One cannot better the world turning oneself away
from it either socialistic or individualistic,
or pushing oneself off against it; one has to
see it as it is and then, with bettering one's
own life also as an example and support for
others being of service with it, be happier with
that in the sense of finding a life better in
agreement with one's own nature. And so it is
like not just Vyâsa put it with his
concepts of svadharma and
svarûpa (one's own nature and
form), but also like the philosopher Seneca
in his selfrealization stated it in 'A Happy
Life' III.3 later on in history talking about
that better life.

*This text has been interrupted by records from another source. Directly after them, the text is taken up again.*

/-- Key handles and blobs (R489, R492–R503, R512, R513): a root, a derived child, an imported and an exported key, and what
KEY_INFO and KEY_PUBLIC write; each makes, reads or closes the handle the rules name. -/
def Obligations.KeyHandles : Prop :=
  (∀ (r h slot : Nat) (f : Flight) (k : Handle) (s : State), Ready 0x0800 r f s → secReady s = true → drawTurn r s = true →
    vaultOk s = true → (fieldLE f.raw 24 1 ≠ 0 → f.party ≤ 1) → freeSlot s = some slot →
    h = f.ten * 2 ^ 38 + nextGen s slot * 65536 + slot →
    canLog (handleRecord s h { k with starterGen := s.sec.starterGen, created := monoUs s } true) s = true →
    k = (if fieldLE f.raw 24 1 = 0 then rootHandle (tenancyRoot s f.rules) 1 0 0xFF
         else if fieldLE f.raw 24 1 = 1 then rootHandle (tokenNode s) 2 1 0x54 else rootHandle (frameNode s) 2 2 0x44) → ∃ t,
    exec (.keyRoot r) s = .next t ∧ Done r h t ∧
    tabFind t.sec.handles h = some { k with starterGen := s.sec.starterGen, created := monoUs s } ∧
    tabFind t.sec.slotGen slot = some (nextGen s slot)) ∧
  (∀ (r : Nat) (f : Flight) (s : State), Ready 0x0800 r f s → secReady s = true → drawTurn r s = true →
    fieldLE f.raw 24 1 ≠ 0 → 1 < f.party → ∃ t,
    exec (.keyRoot r) s = .next t ∧ Ended r fPolicy 0 0x24 t ∧ t.sec.handles = s.sec.handles) ∧
  (∀ (r h slot : Nat) (d : Bytes) (f : Flight) (p k : Handle) (s : State), Ready 0x0801 r f s → secReady s = true →
    drawTurn r s = true → findHandle s r f.ten (fieldLE f.raw 24 8) = .ok p → keyCurrent s p = true → p.usage.getLsbD uDerive = true → p.level < 8 →
    within (BitVec.ofNat 8 (fieldLE f.raw 32 1)) p.childMask = true → within (BitVec.ofNat 8 (fieldLE f.raw 33 1)) p.childMask = true →
    k = { key := kdf p.key (slice d 0 32) (nodeCtx (p.level + 1) (if p.subtree = 0 then 2 else 0)) (fieldLE f.raw 34 1),
          level := p.level + 1, usage := BitVec.ofNat 8 (fieldLE f.raw 32 1), childMask := BitVec.ofNat 8 (fieldLE f.raw 33 1),
          origin := 2, subtree := p.subtree, starterGen := s.sec.starterGen, created := monoUs s } →
    freeSlot s = some slot → h = f.ten * 2 ^ 38 + nextGen s slot * 65536 + slot → canLog (handleRecord s h k true) s = true → ∃ t,
    exec (.keyDerive r (.ok d)) s = .next t ∧ Done r h t ∧ tabFind t.sec.handles h = some k) ∧
  (∀ (r : Nat) (d : Bytes) (f : Flight) (p : Handle) (s : State), Ready 0x0801 r f s → secReady s = true → drawTurn r s = true →
    findHandle s r f.ten (fieldLE f.raw 24 8) = .ok p → keyCurrent s p = true → p.usage.getLsbD uDerive = false → ∃ t,
    exec (.keyDerive r (.ok d)) s = .next t ∧ Ended r fPolicy 0 0x22 t ∧ t.sec.handles = s.sec.handles) ∧
  (∀ (r h slot : Nat) (d blob key : Bytes) (f : Flight) (k x : Handle) (s : State), Ready 0x0802 r f s → secReady s = true →
    drawTurn r s = true → hashUp s = true → blob = slice d 0 (dLen f.raw) → blobOk blob (dLen f.raw) = true → slice blob 16 16 = uidBytes s → byteAt blob 5 = 1 →
    findHandle s r f.ten (fieldLE f.raw 32 8) = .ok k → keyCurrent s k = true → k.usage.getLsbD uWrap = true →
    keyUnwrap (kekOf k.key (slice blob 0 32)) (slice blob 32 (byteAt blob 6 + 8)) = some key → key.length = byteAt blob 6 →
    within (BitVec.ofNat 8 (fieldLE f.raw 40 1)) (BitVec.ofNat 8 (byteAt blob 7)) = true →
    within (BitVec.ofNat 8 (fieldLE f.raw 41 1)) (BitVec.ofNat 8 (byteAt blob 8)) = true →
    x = { key := key, level := 2, usage := BitVec.ofNat 8 (fieldLE f.raw 40 1), childMask := BitVec.ofNat 8 (fieldLE f.raw 41 1),
          origin := 3, subtree := 0, starterGen := s.sec.starterGen, created := monoUs s } →
    freeSlot s = some slot → h = f.ten * 2 ^ 38 + nextGen s slot * 65536 + slot → canLog (handleRecord s h x true) s = true → ∃ t,
    exec (.keyImport r (.ok d)) s = .next t ∧ Done r h t ∧ tabFind t.sec.handles h = some x) ∧
  (∀ (r h slot : Nat) (d blob key epk header : Bytes) (f : Flight) (x : Handle) (s : State), Ready 0x0802 r f s → secReady s = true →
    drawTurn r s = true → hashUp s = true → pkeUp s = true → blob = slice d 0 (dLen f.raw) → blobOk blob (dLen f.raw) = true → slice blob 16 16 = uidBytes s → byteAt blob 5 ≠ 1 →
    fieldLE f.raw 32 8 = 0 → vaultOk s = true → epk = slice blob 32 (epkLen (byteAt blob 5)) →
    pointCheck (kindCurve (byteAt blob 5)) epk = 0 → header = slice blob 0 (32 + epkLen (byteAt blob 5)) →
    keyUnwrap (kekOfZ (importZ s f.rules (byteAt blob 5) epk) header)
      (slice blob (32 + epkLen (byteAt blob 5)) (byteAt blob 6 + 8)) = some key → key.length = byteAt blob 6 →
    within (BitVec.ofNat 8 (fieldLE f.raw 40 1)) (BitVec.ofNat 8 (byteAt blob 7)) = true →
    within (BitVec.ofNat 8 (fieldLE f.raw 41 1)) (BitVec.ofNat 8 (byteAt blob 8)) = true →
    x = { key := key, level := 2, usage := BitVec.ofNat 8 (fieldLE f.raw 40 1), childMask := BitVec.ofNat 8 (fieldLE f.raw 41 1),
          origin := 3, subtree := 0, starterGen := s.sec.starterGen, created := monoUs s } →
    freeSlot s = some slot → h = f.ten * 2 ^ 38 + nextGen s slot * 65536 + slot → canLog (handleRecord s h x true) s = true → ∃ t,
    exec (.keyImport r (.ok d)) s = .next t ∧ Done r h t ∧ tabFind t.sec.handles h = some x) ∧
  (∀ (r : Nat) (d area head blob : Bytes) (f : Flight) (k kek : Handle) (s : State), Ready 0x0803 r f s → secReady s = true →
    drawTurn r s = true → hashUp s = true → fieldLE f.raw 40 1 = 1 → findHandle s r f.ten (fieldLE f.raw 24 8) = .ok k → keyCurrent s k = true →
    k.usage.getLsbD uExport = true → findHandle s r f.ten (fieldLE f.raw 32 8) = .ok kek → keyCurrent s kek = true →
    kek.usage.getLsbD uWrap = true → releaseAllowed s f (fieldLE f.raw 24 8) = true → commitHolds f true s = true →
    canLog (.part (stampPart { kind := 0x14, ten := f.ten, seq := dSeq f.raw, unit := 1, tid := 0,
                               count := handleSlot (fieldLE f.raw 24 8) } s)) s = true →
    area = slice d 0 128 → head = blobHeader 1 k (slice area 0 16) →
    blob = head ++ keyWrap (kekOf kek.key head) k.key → ∃ t,
    exec (.keyExport r (.ok d) true) s = .next t ∧ Done r blob.length t ∧ s.led.lsn + 1 ≤ t.led.lsn ∧
    t.outs = s.outs ++ [Out.hostWrite (rangeOf f 1).func ((rangeOf f 1).addr + 128) (slice blob 0 128)]) ∧
  (∀ (r : Nat) (d area head blob : Bytes) (f : Flight) (k : Handle) (e : Bytes × Bytes) (s : State), Ready 0x0803 r f s →
    secReady s = true → drawTurn r s = true → hashUp s = true → pkeUp s = true → fieldLE f.raw 40 1 ≠ 1 → findHandle s r f.ten (fieldLE f.raw 24 8) = .ok k → keyCurrent s k = true →
    k.usage.getLsbD uExport = true → area = slice d 0 128 →
    pointCheck (kindCurve (fieldLE f.raw 40 1)) (slice area 16 (epkLen (fieldLE f.raw 40 1))) = 0 →
    releaseAllowed s f (fieldLE f.raw 24 8) = true → commitHolds f true s = true →
    canLog (.part (stampPart { kind := 0x14, ten := f.ten, seq := dSeq f.raw, unit := 1, tid := 0,
                               count := handleSlot (fieldLE f.raw 24 8) } s)) s = true →
    e = ephemeral (leaveQueue r (started r s)) (fieldLE f.raw 40 1) (slice area 16 (epkLen (fieldLE f.raw 40 1))) →
    head = blobHeader (fieldLE f.raw 40 1) k (slice area 0 16) ++ e.1 → blob = head ++ keyWrap (kekOfZ e.2 head) k.key → ∃ t,
    exec (.keyExport r (.ok d) true) s = .next t ∧ Done r blob.length t ∧ s.led.lsn + 1 ≤ t.led.lsn ∧
    t.outs = s.outs ++ [Out.hostWrite (rangeOf f 1).func ((rangeOf f 1).addr + 128) (slice blob 0 128)]) ∧
  (∀ (r h : Nat) (f : Flight) (k : Handle) (s : State), Ready 0x0804 r f s → h = fieldLE f.raw 24 8 → handleTen h = f.ten →
    tabFind s.sec.handles h = some k → k.closed = none → ∃ t, exec (.keyClose r) s = .next t ∧ Done r 0 t ∧
    tabFind t.sec.handles h = some { k with closed := some s.host.flights.length }) ∧
  (∀ (r : Nat) (f : Flight) (k : Handle) (s : State), Ready 0x0805 r f s →
    findHandle s r f.ten (fieldLE f.raw 24 8) = .ok k → ∃ t, exec (.keyInfo r true) s = .next t ∧ Done r 0 t ∧ t.sec = s.sec ∧
    t.outs = s.outs ++ [Out.hostWrite (rangeOf f 0).func (rangeOf f 0).addr (keyInfoBytes (fieldLE f.raw 24 8) k)]) ∧
  (∀ (r : Nat) (f : Flight) (s : State), Ready 0x0806 r f s → secReady s = true → drawTurn r s = true →
    pkeUp s = true → vaultOk s = true → ∃ t,
    exec (.keyPublic r true) s = .next t ∧ Done r 0 t ∧ t.sec.handles = s.sec.handles ∧
    t.outs = s.outs ++ [Out.hostWrite (rangeOf f 0).func (rangeOf f 0).addr (keyPublicBytes s f.rules)])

Like Popper indicated it with
his idea of the 'piecemeal engineering'
of a gradual realization of politically set
targets, is also with Vyâsa already that
idea found in his per paramparâ, or
disciplic succession, passing on of the
spiritual authority, which thus allows for but a
step by step (B.G.
6: 25)
cultural evolution in which the individual first
of all is faced with a 'bitter' hangover from
the lesson learnt and only later on may harvest
the 'sweet' of a better practice (B.G.
18:
36-38)
- a practice of a filognostical, personally
conveyed, virtuous way and proper life-habit of
gratitude and servitude equal to the
moksha of individual liberation or else
the individual/subcultural attaining on this
planet of vaikunthha, the vedic heaven of
that order of life in which there is no
(vai-) dullness and sloth
(-kunthha) any more and one therefor has
nothing to fear.
The fake-democracy must, as we
before saw in the Small
Philosophy of
Association,
be remedied with a self-certain sense of order,
with a certain settled, representative democracy
in which the concept of freedom is not as much
bound to chaos as to order any longer; thus was
also confirmed e.g. in 2003 by the muslim-writer
and journalist Fareed
Zakaria
in his book the Future of Freedom.
Filognostically does that gradual 'soft'
revolution, that turning around of the societal
opinion and evolving of democracy, not look much
different from what e.g. Seneca likewise in e.g.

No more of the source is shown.